Rin mengernyitkan dahinya. Punya wajah tampan ternyata mampu melunturkan persepsi buruk yang melekat pada diri seseorang. Masih ingat jelas Rin kata-kata Chacha yang bilang Trio otaknya gak singkron, berandalan, tukang bolos dan gak disiplin, tapi sekarang dia malah terpesona hanya karena wajah tampan mereka. Tapi yasudahlah, bagi Rin hal itu tidak penting. Yang terpenting baginya saat ini adalah belajar di Galaxy dan mencari uang untuk hidupnya di Jakarta, kota yang katanya lebih kejam dari ibu tiri ini hingga lulus SMA.
°°°°°
Sementara itu di gerbang depan... tiga cowok yang disebut Trio masih dikerumuni siswa-siswi yang kelewat antusias melihat mereka.
"Gak nyangka orang abis diskors kayak kalian malah disambut." ucap salah satu dari mereka yang berada di tengah dengan senyum manis sambil melambaikan tangannya ke arah gadis-gadis, yang tentu saja makin teriak histeris.
"Ya jelaslah, mereka tuh pada terpesona sama kegatengan gue. Skorsing mah gak ngaruh." sahut cowok yang paling depan, tidak hanya tersenyum dan melambaikan tangan ia bahkan sesekali mencium pergelangan tangan gadis yang ia jumpai disana macam pangeran negeri dongeng. Dan itu sukses menambah kehebohan, tak hanya para gadis kini para pria yang ada disana pun bersorak kesal.

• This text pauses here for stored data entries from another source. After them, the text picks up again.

@[simp] theorem dueReset_keeps (c : WarmCause) (h : KeepsBut ps s₀ s) (hp : [.chip] ⊆ ps) :
    KeepsBut ps s₀ (dueReset c s) := by
  simp only [List.cons_subset, List.nil_subset, and_true] at hp
  simp (maxDischargeDepth := 9) [dueReset, h, hp]

@[simp] theorem returnToSync_keeps (h : KeepsBut ps s₀ s) (hp : [.service, .chip] ⊆ ps) :
    KeepsBut ps s₀ (returnToSync s) := by
  simp only [List.cons_subset, List.nil_subset, and_true] at hp
  unfold returnToSync; dsimp only; split <;> simp (maxDischargeDepth := 9) [h, hp]

@[simp] theorem serviceSent_keeps (h : KeepsBut ps s₀ s) (hp : [.service, .chip] ⊆ ps) :
    KeepsBut ps s₀ (serviceSent s) := by
  simp only [List.cons_subset, List.nil_subset, and_true] at hp
  unfold serviceSent; split
  · dsimp only; split <;> simp (maxDischargeDepth := 9) [h, hp]
  · exact h

/-! ### The link ports -/

@[simp] theorem setCounts_keeps (l : Link) (f : LinkCounts → LinkCounts) (h : KeepsBut ps s₀ s)
    (hp : [.linkA, .linkB] ⊆ ps) :
    KeepsBut ps s₀ (setCounts l f s) := by
  simp only [List.cons_subset, List.nil_subset, and_true] at hp
  simp (maxDischargeDepth := 9) [setCounts, h, hp]

@[simp] theorem setLinkState_keeps (l : Link) (x : LinkState) (h : KeepsBut ps s₀ s)
    (hp : [.linkA, .linkB] ⊆ ps) :
    KeepsBut ps s₀ (setLinkState l x s) := by
  simp only [List.cons_subset, List.nil_subset, and_true] at hp
  simp (maxDischargeDepth := 9) [setLinkState, h, hp]

@[simp] theorem offerCredits_keeps (l : Link) (h : KeepsBut ps s₀ s) (hp : [.linkA, .linkB] ⊆ ps) :
    KeepsBut ps s₀ (offerCredits l s) := by
  simp only [List.cons_subset, List.nil_subset, and_true] at hp
  simp (maxDischargeDepth := 9) [offerCredits, h, hp]

@[simp] theorem becomeReady_keeps (l : Link) (h : KeepsBut ps s₀ s) (hp : [.linkA, .linkB] ⊆ ps) :
    KeepsBut ps s₀ (becomeReady l s) := by
  simp only [List.cons_subset, List.nil_subset, and_true] at hp
  simp (maxDischargeDepth := 9) [becomeReady, h, hp]

@[simp] theorem requestHead_keeps (l : Link) (h : KeepsBut ps s₀ s)
    (hp : [.linkA, .linkB, .store] ⊆ ps) :
    KeepsBut ps s₀ (requestHead l s) := by
  simp only [List.cons_subset, List.nil_subset, and_true] at hp
  unfold requestHead; dsimp only; split <;> simp (maxDischargeDepth := 9) [h, hp]

@[simp] theorem answerBlock_keeps (l : Link) (t : Byte) (r : Result) (h : KeepsBut ps s₀ s)
    (hp : [.linkA, .linkB] ⊆ ps) :
    KeepsBut ps s₀ (answerBlock l t r s) := by
  simp only [List.cons_subset, List.nil_subset, and_true] at hp
  simp (maxDischargeDepth := 9) [answerBlock, h, hp]

@[simp] theorem admitBlock_keeps (l : Link) (t : Byte) (p : BlockProgram) (h : KeepsBut ps s₀ s)
    (hp : [.linkA, .linkB, .store] ⊆ ps) :
    KeepsBut ps s₀ (admitBlock l t p s) := by
  simp only [List.cons_subset, List.nil_subset, and_true] at hp
  simp (maxDischargeDepth := 9) [admitBlock, h, hp]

"Mending lo berdua cepetan jalannya gua pusing denger teriakan gak jelas kayak gini." keluh satunya dengan wajah datar dibalik topi dan sunglass yang ia kenakan, sorot matanya menatap ke atas. Menangkap sosok yang juga sedang menatapnya darisana dengan ekspresi seolah mengatakan 'gak-penting-deh-lo' pada mereka lalu pergi menghilang di balik kerumunan. 'ternyata Jakarta itu sempit' batinnya.
"Oi, tadi suruh buru-buru. Sekarang lo malah diem sambil senyum-senyum gak jelas!"
"Gue baru aja nemu sesuatu yang menarik."
"Eeh?"
"HEI KALIAN! BEL SUDAH BUNYI, KENAPA KALIAN SEMUA MASIH DI LOBY? BUBAR!" bentak Pak Zam guru olahraga yang kebetulan sedang piket, guru yang terkenal disiplin dan tegas. Semua murid lari kocar-kacir mendengar suaranya, begitu Trio.
"Berhenti kalian bertiga! cepat kemari." Trio yang baru beranjak beberapa langkah terpaksa berbalik. "Lagi-lagi kalian buat keributan. Kei Nugraha Putra, Joenathan Liem, kalian mau diskors lagi hah? dan kamu Gatra Adinata, sebagai anggota OSIS harusnya kasih contoh yang baik. Kei! lepas itu kaca mata hitam kamu, memangnya kamu pikir sekolah ini pantai apa?!"
"Gua yakin, abis ini Pak Zam bakal ceramah panjang lebar kali tinggi. Apalagi abis liat muka lo yang bonyok itu Kei." bisik Joe pada dua sahabatnya.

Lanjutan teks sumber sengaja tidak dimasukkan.